Why can t we bounce radar signal off the sun and determine 1 au directly


On April 7, 1959, a three-member team led by Stanford electrical engineer Von R. Eshleman recorded the first distinguishable echo of a radar signal bounced off the sun. A.S.Ganesh tells you more about Eshleman and how his team achieved this success…

When we generally say “reach for the stars,” we use it as a phrase to convey having high or ambitious aims. Some people, however, reach for the stars in the real sense. Stanford electrical engineer Von R. Eshleman was one of them and the star he reached out for was our sun.

Born into a farming community in Ohio, U.S. on September 17, 1924, Eshleman attended the General Motors Institute of Technology in Flint, Michigan, while still being a high school student. Similarly, even before earning his bachelor’s degree in electrical engineering from George Washington University in 1949, he started attending Ohio State University.

Intrigued by wave science

Before this, he had a stint with the navy during World War II, working as an electrical technician from 1943-46. It was during this period that he was drawn towards wave science. Intrigued by both sonar and radar, Eshleman had the idea that he could bounce radio signals off the surfaces of the sun and the moon, in order to study their hidden structures. While his own ship-based experiments of the time weren’t successful, they paved the way for his future research.

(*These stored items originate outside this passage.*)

-- ==== Sys2Proof/Certificates/Slice0/Obligations.lean ====
section
/-! DEFINITION. The statements about the model, from the numbered rules of the spec: what a step runs, what each instruction and event leaves, and what stays as it was. -/

open Sys2Proof Sys2Proof.Machine

/-- A step runs the decoded instruction (07 R147 to R157): when the group that a port votes for stands at bytes that decode to i, past its clause's wait, the step is `exec` of i in the state in which that group issues on that port, and then the end of the step: port B's issue beside it and the pass counts (07 R150 to R153), what falls due, and the entering of clauses (02 R26). A step runs the decoded instruction of a cue thread or a management core (10 R244, 07 R157). -/
def Obligations.StepRunsInstruction : Prop :=
  (∀ (s : State) (wg wi port : Nat) (k : Workgroup) (g : Grid) (w : Warp) (l : Nat) (ls : List Nat) (th : Thread) (cl : Clause) (i : Instr),
    chosen s = .warp wg wi port → findWg s wg = some k → k.st = .resident → k.missing = [] → gridOf s k = some g → k.warps[wi]? = some w →
    portGroup (begin_ s) g k w wi port = l :: ls → w.threads[l]? = some th → th.clause = some cl → cl.started = true →
    Fetched s (k.core / 2) g.asid .warp th.pc.toNat cl.left i →
      step s = match exec i (atPort s wg wi port w (l :: ls)) with
        | .next t => .next (stepEnd s i (atPort s wg wi port w (l :: ls)) t)
        | .fault r => .fault r
        | .refused r => .refused r)
  ∧ (∀ (s : State) (wg wi : Nat) (lanes first ready : List Nat) (k : Workgroup) (g : Grid) (w : Warp) (l : Nat) (ls : List Nat) (th : Thread) (cl : Clause) (i : Instr),
    chosen s = .beside wg wi lanes first ready → findWg s wg = some k → k.st = .resident → k.missing = [] → gridOf s k = some g → k.warps[wi]? = some w →
    lanes.filter (readyLanes (begin_ s) g k w wi 1).contains = l :: ls → w.threads[l]? = some th → th.clause = some cl → cl.started = true →
    Fetched s (k.core / 2) g.asid .warp th.pc.toNat cl.left i →
      step s = match exec i (atPort s wg wi 1 w (l :: ls)) with
        | .next t => .next (stepEnd s i (atPort s wg wi 1 w (l :: ls)) t)
        | .fault r => .fault r
        | .refused r => .refused r)
  ∧ (∀ (s : State) (iss : Issuer) (c : Cue) (cl : Clause) (i : Instr),
    ((∃ wg, iss = .cue wg ∧ chosen s = .cue wg) ∨ ∃ m, iss = .mgmt m ∧ chosen s = .mgmt m) → findCue s iss = some c → cueReady (begin_ s) iss c = true →
    (∀ k, issuerWg s iss = some k → k.missing = []) → c.clause = some cl → cl.started = true →
    Fetched s (fetchUnit s iss) (spaceOf s iss).1 .cue c.pc.toNat cl.left i →
      step s = match exec i (atIssue s iss) with
        | .next t => .next (stepEnd s i (atIssue s iss) t)
        | .fault r => .fault r
        | .refused r => .refused r)
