-- ==== Sys2Proof/Laws/State.lean ====
section
/-! SUPPORT. What each named update of the state leaves as it was: one lemma per field per update. -/

namespace Sys2Proof.Machine

/-! ### `updQueue` -/

@[simp] theorem updQueue_clk (s : State) (q : Nat) (f : QueueSt → QueueSt) : (updQueue s q f).clk = s.clk := rfl
@[simp] theorem updQueue_fresh (s : State) (q : Nat) (f : QueueSt → QueueSt) : (updQueue s q f).fresh = s.fresh := rfl
@[simp] theorem updQueue_cur (s : State) (q : Nat) (f : QueueSt → QueueSt) : (updQueue s q f).cur = s.cur := rfl
@[simp] theorem updQueue_agenda (s : State) (q : Nat) (f : QueueSt → QueueSt) : (updQueue s q f).agenda = s.agenda := rfl
@[simp] theorem updQueue_port (s : State) (q : Nat) (f : QueueSt → QueueSt) : (updQueue s q f).port = s.port := rfl
@[simp] theorem updQueue_rota (s : State) (q : Nat) (f : QueueSt → QueueSt) : (updQueue s q f).rota = s.rota := rfl
@[simp] theorem updQueue_passes (s : State) (q : Nat) (f : QueueSt → QueueSt) : (updQueue s q f).passes = s.passes := rfl
@[simp] theorem updQueue_stages (s : State) (q : Nat) (f : QueueSt → QueueSt) : (updQueue s q f).stages = s.stages := rfl
@[simp] theorem updQueue_cueNext (s : State) (q : Nat) (f : QueueSt → QueueSt) : (updQueue s q f).cueNext = s.cueNext := rfl
@[simp] theorem updQueue_softErrors (s : State) (q : Nat) (f : QueueSt → QueueSt) : (updQueue s q f).softErrors = s.softErrors := rfl
@[simp] theorem updQueue_badEntries (s : State) (q : Nat) (f : QueueSt → QueueSt) : (updQueue s q f).badEntries = s.badEntries := rfl
@[simp] theorem updQueue_flash (s : State) (q : Nat) (f : QueueSt → QueueSt) : (updQueue s q f).flash = s.flash := rfl
@[simp] theorem updQueue_part (s : State) (q : Nat) (f : QueueSt → QueueSt) : (updQueue s q f).part = s.part := rfl
@[simp] theorem updQueue_mregs (s : State) (q : Nat) (f : QueueSt → QueueSt) : (updQueue s q f).mregs = s.mregs := rfl
@[simp] theorem updQueue_wshare (s : State) (q : Nat) (f : QueueSt → QueueSt) : (updQueue s q f).wshare = s.wshare := rfl
@[simp] theorem updQueue_errDropped (s : State) (q : Nat) (f : QueueSt → QueueSt) : (updQueue s q f).errDropped = s.errDropped := rfl
@[simp] theorem updQueue_measure (s : State) (q : Nat) (f : QueueSt → QueueSt) : (updQueue s q f).measure = s.measure := rfl
@[simp] theorem updQueue_govTicks (s : State) (q : Nat) (f : QueueSt → QueueSt) : (updQueue s q f).govTicks = s.govTicks := rfl
@[simp] theorem updQueue_dieAlarm (s : State) (q : Nat) (f : QueueSt → QueueSt) : (updQueue s q f).dieAlarm = s.dieAlarm := rfl
@[simp] theorem updQueue_dieOff (s : State) (q : Nat) (f : QueueSt → QueueSt) : (updQueue s q f).dieOff = s.dieOff := rfl
@[simp] theorem updQueue_rounds (s : State) (q : Nat) (f : QueueSt → QueueSt) : (updQueue s q f).rounds = s.rounds := rfl
@[simp] theorem updQueue_nextGrid (s : State) (q : Nat) (f : QueueSt → QueueSt) : (updQueue s q f).nextGrid = s.nextGrid := rfl
@[simp] theorem updQueue_nextId (s : State) (q : Nat) (f : QueueSt → QueueSt) : (updQueue s q f).nextId = s.nextId := rfl
@[simp] theorem updQueue_grids (s : State) (q : Nat) (f : QueueSt → QueueSt) : (updQueue s q f).grids = s.grids := rfl
@[simp] theorem updQueue_wgs (s : State) (q : Nat) (f : QueueSt → QueueSt) : (updQueue s q f).wgs = s.wgs := rfl
@[simp] theorem updQueue_mgmt (s : State) (q : Nat) (f : QueueSt → QueueSt) : (updQueue s q f).mgmt = s.mgmt := rfl
@[simp] theorem updQueue_flights (s : State) (q : Nat) (f : QueueSt → QueueSt) : (updQueue s q f).flights = s.flights := rfl
@[simp] theorem updQueue_cmds (s : State) (q : Nat) (f : QueueSt → QueueSt) : (updQueue s q f).cmds = s.cmds := rfl
@[simp] theorem updQueue_locks (s : State) (q : Nat) (f : QueueSt → QueueSt) : (updQueue s q f).locks = s.locks := rfl
@[simp] theorem updQueue_planes (s : State) (q : Nat) (f : QueueSt → QueueSt) : (updQueue s q f).planes = s.planes := rfl
@[simp] theorem updQueue_exclusion (s : State) (q : Nat) (f : QueueSt → QueueSt) : (updQueue s q f).exclusion = s.exclusion := rfl
@[simp] theorem updQueue_resv (s : State) (q : Nat) (f : QueueSt → QueueSt) : (updQueue s q f).resv = s.resv := rfl
@[simp] theorem updQueue_groups (s : State) (q : Nat) (f : QueueSt → QueueSt) : (updQueue s q f).groups = s.groups := rfl
@[simp] theorem updQueue_serials (s : State) (q : Nat) (f : QueueSt → QueueSt) : (updQueue s q f).serials = s.serials := rfl
@[simp] theorem updQueue_mem (s : State) (q : Nat) (f : QueueSt → QueueSt) : (updQueue s q f).mem = s.mem := rfl
@[simp] theorem updQueue_memSynd (s : State) (q : Nat) (f : QueueSt → QueueSt) : (updQueue s q f).memSynd = s.memSynd := rfl
@[simp] theorem updQueue_comb (s : State) (q : Nat) (f : QueueSt → QueueSt) : (updQueue s q f).comb = s.comb := rfl
@[simp] theorem updQueue_keyPrio (s : State) (q : Nat) (f : QueueSt → QueueSt) : (updQueue s q f).keyPrio = s.keyPrio := rfl
@[simp] theorem updQueue_hostMem (s : State) (q : Nat) (f : QueueSt → QueueSt) : (updQueue s q f).hostMem = s.hostMem := rfl
@[simp] theorem updQueue_lstore (s : State) (q : Nat) (f : QueueSt → QueueSt) : (updQueue s q f).lstore = s.lstore := rfl
@[simp] theorem updQueue_lsSynd (s : State) (q : Nat) (f : QueueSt → QueueSt) : (updQueue s q f).lsSynd = s.lsSynd := rfl
@[simp] theorem updQueue_lsFull (s : State) (q : Nat) (f : QueueSt → QueueSt) : (updQueue s q f).lsFull = s.lsFull := rfl
@[simp] theorem updQueue_l1 (s : State) (q : Nat) (f : QueueSt → QueueSt) : (updQueue s q f).l1 = s.l1 := rfl
@[simp] theorem updQueue_tlb (s : State) (q : Nat) (f : QueueSt → QueueSt) : (updQueue s q f).tlb = s.tlb := rfl
@[simp] theorem updQueue_icache (s : State) (q : Nat) (f : QueueSt → QueueSt) : (updQueue s q f).icache = s.icache := rfl
@[simp] theorem updQueue_busy (s : State) (q : Nat) (f : QueueSt → QueueSt) : (updQueue s q f).busy = s.busy := rfl
@[simp] theorem updQueue_hostLines (s : State) (q : Nat) (f : QueueSt → QueueSt) : (updQueue s q f).hostLines = s.hostLines := rfl
@[simp] theorem updQueue_ports (s : State) (q : Nat) (f : QueueSt → QueueSt) : (updQueue s q f).ports = s.ports := rfl
@[simp] theorem updQueue_outbox (s : State) (q : Nat) (f : QueueSt → QueueSt) : (updQueue s q f).outbox = s.outbox := rfl
@[simp] theorem updQueue_awaits (s : State) (q : Nat) (f : QueueSt → QueueSt) : (updQueue s q f).awaits = s.awaits := rfl
@[simp] theorem updQueue_inbox (s : State) (q : Nat) (f : QueueSt → QueueSt) : (updQueue s q f).inbox = s.inbox := rfl

/-! ### `updGrid` -/

@[simp] theorem updGrid_clk (s : State) (n : Nat) (f : Grid → Grid) : (updGrid s n f).clk = s.clk := rfl
@[simp] theorem updGrid_fresh (s : State) (n : Nat) (f : Grid → Grid) : (updGrid s n f).fresh = s.fresh := rfl
@[simp] theorem updGrid_cur (s : State) (n : Nat) (f : Grid → Grid) : (updGrid s n f).cur = s.cur := rfl
@[simp] theorem updGrid_agenda (s : State) (n : Nat) (f : Grid → Grid) : (updGrid s n f).agenda = s.agenda := rfl
@[simp] theorem updGrid_port (s : State) (n : Nat) (f : Grid → Grid) : (updGrid s n f).port = s.port := rfl
@[simp] theorem updGrid_rota (s : State) (n : Nat) (f : Grid → Grid) : (updGrid s n f).rota = s.rota := rfl
@[simp] theorem updGrid_passes (s : State) (n : Nat) (f : Grid → Grid) : (updGrid s n f).passes = s.passes := rfl
@[simp] theorem updGrid_stages (s : State) (n : Nat) (f : Grid → Grid) : (updGrid s n f).stages = s.stages := rfl
@[simp] theorem updGrid_cueNext (s : State) (n : Nat) (f : Grid → Grid) : (updGrid s n f).cueNext = s.cueNext := rfl
@[simp] theorem updGrid_softErrors (s : State) (n : Nat) (f : Grid → Grid) : (updGrid s n f).softErrors = s.softErrors := rfl
@[simp] theorem updGrid_badEntries (s : State) (n : Nat) (f : Grid → Grid) : (updGrid s n f).badEntries = s.badEntries := rfl
@[simp] theorem updGrid_flash (s : State) (n : Nat) (f : Grid → Grid) : (updGrid s n f).flash = s.flash := rfl
@[simp] theorem updGrid_part (s : State) (n : Nat) (f : Grid → Grid) : (updGrid s n f).part = s.part := rfl
@[simp] theorem updGrid_mregs (s : State) (n : Nat) (f : Grid → Grid) : (updGrid s n f).mregs = s.mregs := rfl
@[simp] theorem updGrid_wshare (s : State) (n : Nat) (f : Grid → Grid) : (updGrid s n f).wshare = s.wshare := rfl
@[simp] theorem updGrid_errDropped (s : State) (n : Nat) (f : Grid → Grid) : (updGrid s n f).errDropped = s.errDropped := rfl
@[simp] theorem updGrid_measure (s : State) (n : Nat) (f : Grid → Grid) : (updGrid s n f).measure = s.measure := rfl
@[simp] theorem updGrid_govTicks (s : State) (n : Nat) (f : Grid → Grid) : (updGrid s n f).govTicks = s.govTicks := rfl
@[simp] theorem updGrid_dieAlarm (s : State) (n : Nat) (f : Grid → Grid) : (updGrid s n f).dieAlarm = s.dieAlarm := rfl
@[simp] theorem updGrid_dieOff (s : State) (n : Nat) (f : Grid → Grid) : (updGrid s n f).dieOff = s.dieOff := rfl
@[simp] theorem updGrid_queues (s : State) (n : Nat) (f : Grid → Grid) : (updGrid s n f).queues = s.queues := rfl
@[simp] theorem updGrid_rounds (s : State) (n : Nat) (f : Grid → Grid) : (updGrid s n f).rounds = s.rounds := rfl
@[simp] theorem updGrid_nextGrid (s : State) (n : Nat) (f : Grid → Grid) : (updGrid s n f).nextGrid = s.nextGrid := rfl
@[simp] theorem updGrid_nextId (s : State) (n : Nat) (f : Grid → Grid) : (updGrid s n f).nextId = s.nextId := rfl
@[simp] theorem updGrid_wgs (s : State) (n : Nat) (f : Grid → Grid) : (updGrid s n f).wgs = s.wgs := rfl
@[simp] theorem updGrid_mgmt (s : State) (n : Nat) (f : Grid → Grid) : (updGrid s n f).mgmt = s.mgmt := rfl
@[simp] theorem updGrid_flights (s : State) (n : Nat) (f : Grid → Grid) : (updGrid s n f).flights = s.flights := rfl
@[simp] theorem updGrid_cmds (s : State) (n : Nat) (f : Grid → Grid) : (updGrid s n f).cmds = s.cmds := rfl
@[simp] theorem updGrid_locks (s : State) (n : Nat) (f : Grid → Grid) : (updGrid s n f).locks = s.locks := rfl
@[simp] theorem updGrid_planes (s : State) (n : Nat) (f : Grid → Grid) : (updGrid s n f).planes = s.planes := rfl
@[simp] theorem updGrid_exclusion (s : State) (n : Nat) (f : Grid → Grid) : (updGrid s n f).exclusion = s.exclusion := rfl
@[simp] theorem updGrid_resv (s : State) (n : Nat) (f : Grid → Grid) : (updGrid s n f).resv = s.resv := rfl
@[simp] theorem updGrid_groups (s : State) (n : Nat) (f : Grid → Grid) : (updGrid s n f).groups = s.groups := rfl
@[simp] theorem updGrid_serials (s : State) (n : Nat) (f : Grid → Grid) : (updGrid s n f).serials = s.serials := rfl
@[simp] theorem updGrid_mem (s : State) (n : Nat) (f : Grid → Grid) : (updGrid s n f).mem = s.mem := rfl
@[simp] theorem updGrid_memSynd (s : State) (n : Nat) (f : Grid → Grid) : (updGrid s n f).memSynd = s.memSynd := rfl
@[simp] theorem updGrid_comb (s : State) (n : Nat) (f : Grid → Grid) : (updGrid s n f).comb = s.comb := rfl
@[simp] theorem updGrid_keyPrio (s : State) (n : Nat) (f : Grid → Grid) : (updGrid s n f).keyPrio = s.keyPrio := rfl
@[simp] theorem updGrid_hostMem (s : State) (n : Nat) (f : Grid → Grid) : (updGrid s n f).hostMem = s.hostMem := rfl
@[simp] theorem updGrid_lstore (s : State) (n : Nat) (f : Grid → Grid) : (updGrid s n f).lstore = s.lstore := rfl
@[simp] theorem updGrid_lsSynd (s : State) (n : Nat) (f : Grid → Grid) : (updGrid s n f).lsSynd = s.lsSynd := rfl
@[simp] theorem updGrid_lsFull (s : State) (n : Nat) (f : Grid → Grid) : (updGrid s n f).lsFull = s.lsFull := rfl
@[simp] theorem updGrid_l1 (s : State) (n : Nat) (f : Grid → Grid) : (updGrid s n f).l1 = s.l1 := rfl
@[simp] theorem updGrid_tlb (s : State) (n : Nat) (f : Grid → Grid) : (updGrid s n f).tlb = s.tlb := rfl
@[simp] theorem updGrid_icache (s : State) (n : Nat) (f : Grid → Grid) : (updGrid s n f).icache = s.icache := rfl
@[simp] theorem updGrid_busy (s : State) (n : Nat) (f : Grid → Grid) : (updGrid s n f).busy = s.busy := rfl
@[simp] theorem updGrid_hostLines (s : State) (n : Nat) (f : Grid → Grid) : (updGrid s n f).hostLines = s.hostLines := rfl
@[simp] theorem updGrid_ports (s : State) (n : Nat) (f : Grid → Grid) : (updGrid s n f).ports = s.ports := rfl
@[simp] theorem updGrid_outbox (s : State) (n : Nat) (f : Grid → Grid) : (updGrid s n f).outbox = s.outbox := rfl
@[simp] theorem updGrid_awaits (s : State) (n : Nat) (f : Grid → Grid) : (updGrid s n f).awaits = s.awaits := rfl
@[simp] theorem updGrid_inbox (s : State) (n : Nat) (f : Grid → Grid) : (updGrid s n f).inbox = s.inbox := rfl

Having received his master’s degree from Stanford in 1950, he went on to earn his Ph.D. in 1952. He was recruited by Stanford to be a research professor, a position he held until 1957, when he was promoted to the teaching faculty as an Assistant Professor (Associate Professor back then). By 1962, he had not only managed to bounce radar off the sun, but also became a full professor at Stanford.

The same war that had planted the idea in Eshleman’s mind for bouncing radar off surfaces also saw the rapid development of radar. Bouncing radar off distant surfaces wasn’t an idea exclusive to Eshleman. Radar was successfully bounced off the moon in the 1940s itself and the first attempts to bounce radar off Venus were made in the late 1950s, albeit with mixed results.

16-minute round-trip

Eshleman’s three-member team, including Lt. Col. Robert C. Barthle and Dr. Philip Gallagher, achieved success in bouncing radar off the sun on April 7, 1959. The tests, in fact, were run on April 7, 10 and 12, with an average time of 16 minutes and 32 seconds spent for the signals to travel the 149 million km distance between the Earth and the sun and back again.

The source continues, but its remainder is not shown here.